我了解了mixins,看起来可以重命名/隐藏某些字段,但似乎无法添加额外的字段。
2 个解决方案
#1
8
Can you not just add a method in value class? Note that it does not have to be either public, or use getter naming convention; you could do something like:
你能不能只在价值类中添加一个方法?请注意,它不必是公共的,也不必使用getter命名约定;你可以这样做:
public class MyStuff {
// ... the usual fields, getters and/or setters
@JsonProperty("sum") // or whatever name you need in JSON
private int calculateSumForJSON() {
return 42; // calculate somehow
}
}
Otherwise you could convert POJO into JSON Tree value:
否则,您可以将POJO转换为JSON树值:
JsonNode tree = mapper.valueToTree(value);
and then modify it by adding properties etc.
然后通过添加属性等来修改它。
#2
1
One option is to add a field for this property and set it on the object before writing to JSON. A second option, if the property can be computed from other object properties you could just add a getter for it, for example:
一种选择是为此属性添加字段,并在写入JSON之前将其设置在对象上。第二个选项,如果可以从其他对象属性计算属性,则可以为其添加一个getter,例如:
public String getFullName() {
return getFirstName() + " " + getLastName();
}
And even though there's no matching field Jackson will automatically call this getter while writing the JSON and it will appear as fullName in the JSON output. If that won't work a third option is to convert the object to a map and then manipulate it however you need:
即使没有匹配字段,Jackson也会在编写JSON时自动调用此getter,它将在JSON输出中显示为fullName。如果这不起作用,第三个选项是将对象转换为地图,然后根据需要对其进行操作:
ObjectMapper mapper //.....
MyObject o //.....
long specialValue //.....
Map<String, Object> map = mapper.convertValue(o, new TypeReference<Map<String, Object>>() { });
map.put("specialValue", specialValue);
You're question didn't mention unmarshalling but if you need to do that as well then the first option would work fine but the second two would need some tweaking.
你的问题没有提到解组,但如果你需要这样做,那么第一个选项可以正常工作,但后两个需要一些调整。
And as for writing different fields of the same object it sounds like a job for @JsonView
至于写同一个对象的不同字段,听起来像是@JsonView的工作
#1
8
Can you not just add a method in value class?
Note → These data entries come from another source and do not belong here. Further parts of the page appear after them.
/-- The completion write, an STL.W.S.REL at the home with a clock: the word's key, and the write's time. -/
def schedWrite (st : State) (who : Who) (va : DWord) (v : Word) (clock : Nat) : Mem (State × Nat × Nat) := do
  let (st, p) ← schedResolve st who .write va
  match p with
  | .window pa => return (queueWrite st (pa - st.module.bar2.toNat) 4 (v.setWidth 512) false clock, p.key, clock)
  | .own _ | .host _ =>
    if (rangeAt st p).isSome then .error (.fault st .crangeConflict va false)
    else
      let (st, wts) := homeMerge st 0 p.line (toByte (v.setWidth 512) p.byte) (toByte (byteMask 4) p.byte) clock
      return (st, p.key, wts)
  | _ => return (writeThere st p.seat p.key 4 (v.setWidth 512) (byteMask 4) clock, p.key, clock)

/-! ## Launches -/

def setLaunch (st : State) (n : Nat) (l : Launch) : State := { st with launches := put st.launches n l }

/-- Blocks of a grid. -/
def Launch.blocks (l : Launch) : Nat := if l.signal then 0 else l.gx * l.gy

/-- A record that failed before placing. -/
def Launch.failed (l : Launch) : Bool := l.code != 0 && l.placed == 0

/-- Whether a record has completed (R345, R360, R361). -/
def Launch.complete (l : Launch) : Bool := l.failed || (l.ready && l.finished == l.blocks)

/-- Whether every earlier record of the same queue has completed. -/
def earlierComplete (st : State) (n : Nat) (vi : BitVec 10) : Bool :=
  st.launches.all (fun p => !(decide (p.1 < n) && p.2.vi == vi) || p.2.complete)

/-- The head of a queue (R359). -/
def queueHeadOf (st : State) (vi : Nat) : Option (Nat × Launch) :=
  match (st.viOf vi).queue with
  | n :: _ =>
    match look st.launches n with
    | some l => if l.ser && !earlierComplete st n l.vi then none else some (n, l)
    | none => none
  | [] => none

/-- A record leaves its queue (R355). -/
def leaveVi (st : State) (vi n : Nat) : State := st.setVi vi { st.viOf vi with queue := (st.viOf vi).queue.filter (· != n) }

def passDue (st : State) : State := { st with module := { st.module with passDue := true } }

/-- The number under which the scheduler registers a wait for a virtual interface (R359). -/
def schedWaiter (vi : Nat) : Nat := Config.threads + vi

/-- A record fails before placing (R358, R359, R361). -/
def failLaunch (st : State) (n : Nat) (l : Launch) (code : Word) : State :=
  let vi := l.vi.toNat
  leaveVi (setLaunch (unregister st (schedWaiter vi)) n { l with code := code, held := none, refused := false }) vi n

/-! ## Queue entry (R355, R356) -/

/-- ENQUEUE (R355). A full-line write to ENQ is checked and the record queued or refused. -/
def execEnqueue (vi : BitVec 10) (record : List (BitVec 8)) (st : State) : Host.Outcome State Fault Refusal :=
  if !booted st then disabled "ENQUEUE"
  else if record.length = 64 then
    .next (enqueueLine st vi (BitVec.ofNat 512 (ofLanes 8 (record.map (·.toNat)))) st.bridge.hostClock)
  else .next (refuseRecord st vi.toNat 0x01)

/-! ## Dependency, stage table and arguments (R358, R359) -/

/-- Whether the dependency word passes (R359). -/
def depPasses (l : Launch) (w : Word) : Bool := if l.depeq then w == l.depval else decide ((w - l.depval).toNat < 2 ^ 31)

/-- What a read of a record comes to, where it is not done: it waits, it is held for a page, or it fails with a code. -/
def readStop (n : Nat) (l : Launch) (code : Word) : Bad → State
  | .wait s => s
  | .fault s _ va soft => if soft then setLaunch s n { l with held := some (pageOf va), heldCode := code } else failLaunch s n l code

/-- The stage table's entries (R192, R358). -/
def tableEntries (l : Line) : List DWord := (List.range 8).map (fun i => BitVec.ofNat 64 (numAt l (8 * i) 8))
def tableOk (es : List DWord) (stages : Nat) : Bool := (es.take stages).all (fun e => e != 0 && e.toNat % 4 == 0)

/-- The argument block's entries (R103, R358). -/
def argsOk (l : Line) : Bool :=
  (List.range 4).all (fun i =>
    numAt l (16 * i) 8 % 4 == 0 && numAt l (16 * i + 8) 4 / 2 ^ 17 % 2 ^ 14 == 0 && cwSizeOk (numAt l (16 * i + 8) 4) &&
      numAt l (16 * i + 12) 4 == 0)

/-- A head whose dependency holds: a SIGNAL completes; a LAUNCH reads its table and its block. DESIGN CHOICE (log entry 17):
where both are bad, the table gives the code. -/
def readTables (st : State) (n : Nat) (l : Launch) : State :=
  let vi := l.vi.toNat
  if l.signal then leaveVi (setLaunch st n { l with ready := true }) vi n
  else match schedRead st l.who l.stageTab 64 with
    | .error b => readStop n l 1 b
    | .ok (st, tab, c1) =>
      if !tableOk (tableEntries tab) l.stages then failLaunch st n l 1
      else match schedRead st l.who l.argBlock 64 with
        | .error b => readStop n l 2 b
        | .ok (st, args, c2) =>
          if !argsOk args then failLaunch st n l 2
          else
            let base := (List.range 4).map (fun i => (i, BitVec.ofNat 64 (numAt args (16 * i) 8)))
            let size := (List.range 4).map (fun i => (i, BitVec.ofNat 32 (numAt args (16 * i + 8) 4)))
            passDue (setLaunch st n { l with ready := true, entries := tableEntries tab, cwbase := base, cwsize := size,
                                             clock := max l.clock (max c1 c2) })

/-- DEPENDENCY_CHECK (R359). The queue head reads its dependency word on readiness or wake. A test that has passed is not made
again; a read whose page request was refused fails the record. -/
def execDependencyCheck (vi : BitVec 10) (st : State) : Host.Outcome State Fault Refusal :=
  match queueHeadOf st vi.toNat with
  | some (n, l) =>
    if l.ready || l.held.isSome || !(st.viOf vi.toNat).qcfg.getLsbD 31 ||
        st.bridge.watchers.any (fun w => w.thread == schedWaiter vi.toNat) then disabled "DEPENDENCY_CHECK"
    else if l.refused then .next (failLaunch st n l l.heldCode)
    else if !l.dep || l.passed then .next (readTables st n l)
    else match schedRead st l.who l.depaddr 4 with
      | .error b => .next (readStop n l 6 b)
      | .ok (st, w, c) =>
        let l := { l with clock := max l.clock c, passed := depPasses l (w.setWidth 32) }
        if l.passed then .next (readTables (setLaunch st n l) n l)
        else
          match schedResolve st l.who .read l.depaddr with
          | .error _ => .next st
          | .ok (st, p) =>
            if poolRoom st.bridge.watchers 0 p.key then
              .next (setWatchers st 0 (st.bridge.watchers ++ [{ thread := schedWaiter vi.toNat, key := p.key, kind := 3, sys := true }]))
            else .next st
  | none => disabled "DEPENDENCY_CHECK"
Note that it does not have to be either public, or use getter naming convention; you could do something like:
你能不能只在价值类中添加一个方法?请注意,它不必是公共的,也不必使用getter命名约定;你可以这样做:
public class MyStuff {
// ... the usual fields, getters and/or setters
@JsonProperty("sum") // or whatever name you need in JSON
private int calculateSumForJSON() {
return 42; // calculate somehow
}
}
Otherwise you could convert POJO into JSON Tree value:
否则,您可以将POJO转换为JSON树值:
JsonNode tree = mapper.valueToTree(value);
and then modify it by adding properties etc.
然后通过添加属性等来修改它。
#2
1
One option is to add a field for this property and set it on the object before writing to JSON. A second option, if the property can be computed from other object properties you could just add a getter for it, for example:
一种选择是为此属性添加字段,并在写入JSON之前将其设置在对象上。第二个选项,如果可以从其他对象属性计算属性,则可以为其添加一个getter,例如:
public String getFullName() {
return getFirstName() + " " + getLastName();
}
And even though there's no matching field Jackson will automatically call this getter while writing the JSON and it will appear as fullName in the JSON output. If that won't work a third option is to convert the object to a map and then manipulate it however you need:
即使没有匹配字段,Jackson也会在编写JSON时自动调用此getter,它将在JSON输出中显示为fullName。如果这不起作用,第三个选项是将对象转换为地图,然后根据需要对其进行操作:
ObjectMapper mapper //.....
MyObject o //.....
long specialValue //.....
Map<String, Object> map = mapper.convertValue(o, new TypeReference<Map<String, Object>>() { });
map.put("specialValue", specialValue);
You're question didn't mention unmarshalling but if you need to do that as well then the first option would work fine but the second two would need some tweaking.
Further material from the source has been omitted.